What is the alternative? We could give up hope of institutional repair and settle for rough-and-ready redistribution via taxes and transfers. If we take this road, we should at least do so recognizing that it is nothing more than a pragmatic acknowledgement that the rich and powerful can’t be prevented from shaping the rules to their own advantage. The 1 percent will likely appreciate such pragmatism. If given a choice between paying higher taxes and reforming the rent-ridden institutions that enrich them in the first place, certainly they would opt for the former. This is because tax reform can be readily cast as socialist equality mongering and is accordingly vulnerable to reversal when the political winds change. There’s no similar way to discredit institutional reform focused on equalizing the rules of the game and producing a truly competitive economy for the rich as well as the poor.



The commitment within the general population to equalizing the rules of the game likely trumps all others. There’s much empirical evidence suggesting that Americans are prepared to accept even substantial inequality as long as it’s generated under competitive market rules.
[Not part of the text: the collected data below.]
-- ==== Sys2Proof/Word.lean ====
section
/-! DEFINITION. The word types of the engine: a limb (R10, R14), a word address of the register window (R50) and a
byte address of a byte-addressed binding (R58). -/

namespace Sys2Proof

/-- A limb: a 64-bit unsigned word (R10). -/
abbrev Word := BitVec 64

/-- A word address of the register window, 12 bits wide (R50). -/
abbrev WordAddr := BitVec 12

/-- A byte address of a byte-addressed binding of the window, where word `a` is byte `8·a` (R58). -/
abbrev ByteAddr := BitVec 15

/-- `B` denotes 2^64 (R14). -/
abbrev B : Nat := 2 ^ 64

end Sys2Proof
end

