-- ==== Sys2Proof/Machine/LongDivision.lean ====
section
/-! DEFINITION. The long-division driver as a command: DIVIDE (R150, R171). Its reference datapath stands in
Machine/Driver.lean. -/

namespace Sys2Proof.Machine

/-- DIVIDE (R150). A zero divisor completes with DIV_BY_ZERO and writes no result (R171). -/
def execDivide (s : State) : Host.Outcome State Fault Refusal :=
  withOperands (wideOperands s) fun o =>
    if val o.v = 0 then .next (s.complete causeDivByZero)
    else
      .next (State.complete
        { s with
          q := written (limbs s.L (val o.u / val o.v))
          r := written (limbs s.L (val o.u % val o.v)) } causeNone)

end Sys2Proof.Machine
end

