-- ==== Sys2Proof/Laws/Limbs.lean ====
section
/-! SUPPORT. Limb lists and the numbers they hold (R14). -/

namespace Sys2Proof.Machine

@[simp] theorem val_nil : val [] = 0 := rfl

@[simp] theorem val_cons (w : Word) (ws : List Word) : val (w :: ws) = w.toNat + B * val ws := rfl

/-- A `k`-limb value is below `B^k`. -/
theorem val_lt (ws : List Word) : val ws < B ^ ws.length := by
  induction ws with
  | nil => simp
  | cons w ws ih =>
    have hw : w.toNat < B := w.isLt
    have hle : val ws + 1 ≤ B ^ ws.length := ih
    calc val (w :: ws) < B + B * val ws := by simpa using hw
      _ = B * (val ws + 1) := by ring
      _ ≤ B * B ^ ws.length := Nat.mul_le_mul_left _ hle
      _ = B ^ (w :: ws).length := by simp [Nat.pow_succ, Nat.mul_comm]

theorem val_append (xs ys : List Word) : val (xs ++ ys) = val xs + B ^ xs.length * val ys := by
  induction xs with
  | nil => simp
  | cons x xs ih => simp only [List.cons_append, val_cons, ih, List.length_cons, Nat.pow_succ]; ring

@[simp] theorem length_limbs (k x : Nat) : (limbs k x).length = k := by simp [limbs]

/-- The limb list from its lowest limb up. -/
theorem limbs_succ (k x : Nat) : limbs (k + 1) x = BitVec.ofNat 64 x :: limbs k (x / B) := by
  simp only [limbs, List.range_succ_eq_map, List.map_cons, List.map_map]
  congr 1
  · simp [limbOf]
  · refine List.map_congr_left fun i _ => ?_
    simp [limbOf, Nat.pow_succ, Nat.div_div_eq_div_mul, Nat.mul_comm]

/-- `limbs_k` drops nothing of a value below `B^k`, and reduces any other modulo `B^k` (R14). -/
theorem val_limbs (k x : Nat) : val (limbs k x) = x % B ^ k := by
  induction k generalizing x with
  | zero => simp [limbs, Nat.mod_one]
  | succ k ih =>
    rw [limbs_succ, val_cons, ih, BitVec.toNat_ofNat, pow_succ' B k, Nat.mod_mul]

theorem val_limbs_of_lt {k x : Nat} (h : x < B ^ k) : val (limbs k x) = x := by
  rw [val_limbs, Nat.mod_eq_of_lt h]

/-- A limb list is determined by its length and its value (R14). -/
theorem limbs_val (ws : List Word) : limbs ws.length (val ws) = ws := by
  induction ws with
  | nil => simp [limbs]
  | cons w ws ih =>
    have hB : 0 < B := by simp
    rw [List.length_cons, limbs_succ, val_cons, Nat.add_mul_div_left _ _ hB, Nat.div_eq_of_lt w.isLt, Nat.zero_add, ih]
    congr 1
    apply BitVec.eq_of_toNat_eq
    rw [BitVec.toNat_ofNat, Nat.add_mul_mod_self_left, Nat.mod_eq_of_lt w.isLt]

@[simp] theorem length_written (ws : List Word) : (written ws).length = ws.length := by simp [written]

theorem wideOperand_written (ws : List Word) : wideOperand (written ws) = some ws := by
  induction ws with
  | nil => rfl
  | cons w ws ih =>
    have : wideOperand (RegVal.value w :: written ws) = some (w :: ws) := by
      simp [wideOperand, RegVal.get?, ih]
    simpa [written] using this

/-- An array read as an operand was written, limb for limb (R78, R80). -/
theorem wideOperand_eq_some {xs : List RegVal} {ws : List Word} : wideOperand xs = some ws ↔ xs = written ws := by
  constructor
  · intro h
    induction xs generalizing ws with
    | nil => simp [wideOperand] at h; simp [← h, written]
    | cons x xs ih =>
      cases x with
      | unwritten => simp [wideOperand, RegVal.get?] at h
      | value w =>
        cases hx : wideOperand xs with
        | none => simp [wideOperand, RegVal.get?, hx] at h
        | some vs =>
          simp [wideOperand, RegVal.get?, hx] at h
          simp [← h, ih hx, written]
  · rintro rfl
    exact wideOperand_written ws

end Sys2Proof.Machine
end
It’s therefore wrong to interpret public outrage about CEO pay as a protest against high compensation in and of itself. This outrage is not driven by the class envy about which the GOP presidential candidates so frequently complain. It is, rather, a protest against rationing, corruption, sweetheart deals, and foxes guarding the henhouse. It is a protest, in other words, against the corruption of markets by power. The rush to a tax agenda leaves the corruption untouched and instead fixates on a redistributive band-aid that Americans have never much liked. The market principle is, by contrast, one of our core commitments and a more promising base upon which to take on extreme inequality.